# 3rd baby a good idea after 2 major Post Partum Hemorrhage(PPH) any views?



## active (Aug 12, 2009)

As the title says, i have had 2 major Post Partum Hemorrhage (PPH), both dd's born via c-section.


I still have some frozen embryos to use, however wanted some information on who to ask for help or whom to speak to regarding trying for a third, given my previous 2 birth experiences. My main worry is haemorrhaging again   


Has anyone on here experienced the same & successfully had a third pregnancy.


I understand each pregnancy is different but just needed to be well informed.

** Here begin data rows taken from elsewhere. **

-- ==== Sys2Proof/Laws/PerInstr.lean ====
section
/-! SUPPORT. A statement about every operation as syntax: the A bit of its descriptor says whether it is a unit
step (R100), and its PORT identifies the unit (R370). -/

namespace Sys2Proof.Laws.ABit

open Sys2Proof Sys2Proof.Machine

/-- PORT of the unit an agent is (R370); the host is none. -/
def unitPort : Agent → Option (BitVec 8)
  | .host => none
  | .sync => some 0x01#8
  | .pn => some 0x03#8
  | .fp => some 0x05#8
  | .tc => some 0x07#8

/-- A = 1 exactly for a unit step, and then PORT is the unit's. -/
def Statement (i : Instr) : Prop :=
  (descA (encode i).desc = true ↔ agentOf i ≠ .host)
    ∧ ∀ p, unitPort (agentOf i) = some p → descPort (encode i).desc = p

theorem pushSiByte (b : Byte) : Statement (.pushSiByte b) := by
  simp [Statement, encode, hostDesc, agentOf, unitPort]

theorem pushSiEnd : Statement .pushSiEnd := by
  simp [Statement, encode, hostDesc, agentOf, unitPort]

theorem pushSiIoErr : Statement .pushSiIoErr := by
  simp [Statement, encode, hostDesc, agentOf, unitPort]

theorem pushPiData (B : List Byte) : Statement (.pushPiData B) := by
  simp [Statement, encode, hostDesc, agentOf, unitPort]

theorem pushPiEnd : Statement .pushPiEnd := by
  simp [Statement, encode, hostDesc, agentOf, unitPort]

theorem pushPiIoErr : Statement .pushPiIoErr := by
  simp [Statement, encode, hostDesc, agentOf, unitPort]

theorem pushFiData (B : List Byte) : Statement (.pushFiData B) := by
  simp [Statement, encode, hostDesc, agentOf, unitPort]

theorem pushFiEnd : Statement .pushFiEnd := by
  simp [Statement, encode, hostDesc, agentOf, unitPort]

theorem pushFiIoErr : Statement .pushFiIoErr := by
  simp [Statement, encode, hostDesc, agentOf, unitPort]

theorem pushTiTc (B : List Byte) : Statement (.pushTiTc B) := by
  simp [Statement, encode, hostDesc, agentOf, unitPort]

theorem popBo : Statement .popBo := by
  simp [Statement, encode, hostDesc, agentOf, unitPort]

theorem popPo : Statement .popPo := by
  simp [Statement, encode, hostDesc, agentOf, unitPort]

theorem popFo : Statement .popFo := by
  simp [Statement, encode, hostDesc, agentOf, unitPort]

theorem popTo : Statement .popTo := by
  simp [Statement, encode, hostDesc, agentOf, unitPort]

theorem regRd (k : BitVec 4) : Statement (.regRd k) := by
  simp [Statement, encode, hostDesc, agentOf, unitPort]

theorem regWr (k : BitVec 4) (v : Word) : Statement (.regWr k v) := by
  simp [Statement, encode, hostDesc, agentOf, unitPort]

theorem cmdNop : Statement .cmdNop := by
  simp [Statement, encode, hostDesc, agentOf, unitPort]

theorem cmdSyncRestart : Statement .cmdSyncRestart := by
  simp [Statement, encode, hostDesc, agentOf, unitPort]

theorem cmdVcClear : Statement .cmdVcClear := by
  simp [Statement, encode, hostDesc, agentOf, unitPort]

theorem cmdSoftReset : Statement .cmdSoftReset := by
  simp [Statement, encode, hostDesc, agentOf, unitPort]

theorem syncByte (b : Byte) : Statement (.syncByte b) := by
  simp [Statement, encode, unitDesc, agentOf, unitPort, Space.number]

theorem syncEnd : Statement .syncEnd := by
  simp [Statement, encode, unitDesc, agentOf, unitPort, Space.number]

theorem syncIoErr : Statement .syncIoErr := by
  simp [Statement, encode, unitDesc, agentOf, unitPort, Space.number]

theorem pnData : Statement .pnData := by
  simp [Statement, encode, unitDesc, agentOf, unitPort, Space.number]

theorem pnEnd : Statement .pnEnd := by
  simp [Statement, encode, unitDesc, agentOf, unitPort, Space.number]

theorem pnIoErr : Statement .pnIoErr := by
  simp [Statement, encode, unitDesc, agentOf, unitPort, Space.number]

theorem fpData : Statement .fpData := by
  simp [Statement, encode, unitDesc, agentOf, unitPort, Space.number]

theorem fpEnd : Statement .fpEnd := by
  simp [Statement, encode, unitDesc, agentOf, unitPort, Space.number]

theorem fpIoErr : Statement .fpIoErr := by
  simp [Statement, encode, unitDesc, agentOf, unitPort, Space.number]

theorem tcDecode : Statement .tcDecode := by
  simp [Statement, encode, unitDesc, agentOf, unitPort, Space.number]

end Sys2Proof.Laws.ABit
end

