/-- Settles O2: what the row that hits reads of the transaction is in the operation it builds, and nothing else is. -/
theorem decodeKeepsEveryBit : Obligations.DecodeKeepsEveryBit := by
  intro t i hi
  obtain ⟨r, hmem, hit, rfl⟩ := decode_eq_ok t i hi
  have hr := reads_of_mem_opcodeTable r hmem
  refine ⟨encode_build_desc hr t hit, fun B hB => ?_, fun k v hv => ?_, fun h3 h5 h7 B => ?_, fun hw v => ?_⟩
  · have hsome : (r.build t).bytes? = some B := by rcases hB with h | h | h <;> rw [h] <;> rfl
    simpa [hsome] using bytes?_build hr t
  · simpa [hv, Instr.value?] using value?_build hr t
  · rw [decode_of_hits (t := { t with bytes := B }) hmem hit, build_with_bytes hr t hit h3 h5 h7 B]
  · rw [decode_of_hits (t := { t with value := v }) hmem hit, build_with_value hr t hit hw v]

/-- Settles O4: a row hits by the number of the bits that its mask keeps, so that the rows and the patterns are the same
thirty facts in another order. -/
theorem reservedDescriptorsInvalid : Obligations.ReservedDescriptorsInvalid := by
  intro t
  rw [decode_eq_error_iff]
  simp only [opcodeTable, hostRows, unitRows, List.cons_append, List.nil_append, List.forall_mem_cons,
    OpcodeRow.hits, beq_eq_false_iff_ne, ne_eq, and_fullMask, and_byteMask_eq_iff t.desc 0x0100 (by decide),
    and_byteMask_eq_iff t.desc 0x0180 (by decide), and_indexMask_eq_iff t.desc 0x10000 (by decide),
    and_indexMask_eq_iff t.desc 0x10010 (by decide)]
  simp only [← BitVec.toNat_inj, BitVec.toNat_ofNat, List.mem_cons, List.not_mem_nil, not_or, Nat.reduceMod,
    Nat.reducePow]
  tauto

end Sys2Proof
end

section
/-! PROOFS, what a step runs: the host's next transaction (O7, O10) and the operation of a unit's head item (O8). -/

namespace Sys2Proof.Machine

/-! ### The host's turn (R320) -/

/-- The host presents its first transaction. -/
theorem fetch_host {s : State} {t : Transaction} {ts : List Transaction} (h : s.host.pending = t :: ts) :
    fetch .host s = some t := by
  simp [fetch, h]

/-- An agent's turn is the operation that it presents, if that is its own. -/
theorem agentStep_of_decode {a : Agent} {s : State} {t : Transaction} {i : Instr} (hf : fetch a s = some t)
    (hd : decode t = .ok i) (hi : agentOf i = a) : agentStep a s = exec i (issue a i s) := by
  simp [agentStep, hf, hd, hi]

/-- An operation that waits leaves the state as it is (R17). -/
theorem exec_of_waits {i : Instr} {s : State} (h : waits i s = true) : exec i s = .next s := by
  obtain ⟨ha, hg⟩ := Bool.and_eq_true_iff.mp h
  exact exec_of_not_guard ha (by simpa using hg)

/-- Settles O7: the transaction is issued on the state with the turn used up, and waiting depends on neither. -/
theorem stepRunsHostTransaction : Obligations.StepRunsHostTransaction := by
  intro s rest t ts i hs hp hd hi
  have hstep : step s = exec i (issue .host i { s with schedule := rest }) := by
    rw [step, turn_of_schedule s hs, advance_of_schedule s hs]
    exact agentStep_of_decode (fetch_host hp) hd hi
  have hw : waits i { s with schedule := rest } = waits i s := rfl
  refine ⟨fun h => ?_, fun h => ?_⟩
  · rw [hstep, issue, hw, h]
    simp [retire, State.setHost, hp]
  · rw [hstep, issue, hw, if_pos h, exec_of_waits (hw.trans h)]

/-- Settles O10: the host's first transaction is what is decoded, and its agent what is compared. -/
theorem nonTransactionsRefused : Obligations.NonTransactionsRefused := by
  intro s t ts hp
  refine ⟨fun e he => ?_, fun i hi ha => ?_⟩
  · simp [agentStep, fetch_host hp, he]
  · simp [agentStep, fetch_host hp, hi, ha]

/-! ### A unit's turn (R100) -/

/-- On a unit's turn the operation of its head item runs, in the state with the turn used up. -/
theorem step_of_unit {a : Agent} {s : State} {rest : List Agent} {t : Transaction} {i : Instr} (ha : a ≠ .host)
    (hs : s.schedule = a :: rest) (hf : fetch a { s with schedule := rest } = some t) (hd : decode t = .ok i)
    (hi : agentOf i = a) : step s = exec i { s with schedule := rest } := by
  rw [step, turn_of_schedule s hs, advance_of_schedule s hs, agentStep_of_decode hf hd hi, issue_unit ha]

I hope I haven't upset anyone with this post.


----------



## Bubblicious (Jul 8, 2010)

Hello, I've had two tricky births and still tried for a third pregnancy with my frosties.  I was told I was "a bit of a bleeder" and ended up being taken by ambulance (blue lights and sirens) with DD following a big bleed at 38 weeks and needed a c section in the end due to a low lying placenta turning out to be placenta previa.  Thankfully both my babies were fine.  Unfortunately, our FET didn't work.

Have you tried your GP?  It is always worth having a conversation with them before embarking on ttc, naturally or with assistance.  I thought I'd cross that bridge when I got my BFP as both my births were very different so I was not overly concerned.


----------



## mrscharlala (Apr 11, 2014)

What was the reason for PPH?
PPH is much more common following CS than vaginal delivery. NICE guidelines state almost no difference in outcomes for a VBAC after 1 caesarean or 2 and therefore vaginal birth would still be a viabe option, is this something you've considered to reduce chance of PPH?
It all really depends on the reasons for bleed and how serious it was. Unless you were specifically told to avoid getting pregnant again (which is usually pretty rare) and you feel emotionally well enough to deal with the potential of it happening again, then why not?
GOod luck whatever you decide


----------



## Ivfmamma (Jun 10, 2012)

Do you mind me asking how much ml of blood you lost both times?

Only because I had a bleed after my emcs & know of people with post partum hemmorhage bleeds who have had more children, just wanted an idea how much ml you lost x


----------



## active (Aug 12, 2009)

Hi ladies,


Thank you for taking the time to respond.


MrsCharlala- I was hoping to have a vaginal delivery 2 nd time round but somehow everything happened soo quick I was rushed to theatre. If i was luckily enough to get pregnant again I would be too scared to have a vaginal delivery I think i would opt for a 3 rd c section due to my previous experience. It was just a whole lot of errors. When I was in recovery some Dr came in and specifically told me not to get pregnant again who she was I never questioned at the time but I remember it. This was due to me losing a lot of blood which they thought I wasn't going to make it if that makes any sense. Plus I had no birth partner to talk on my behalf at the time when I felt most vulnerable.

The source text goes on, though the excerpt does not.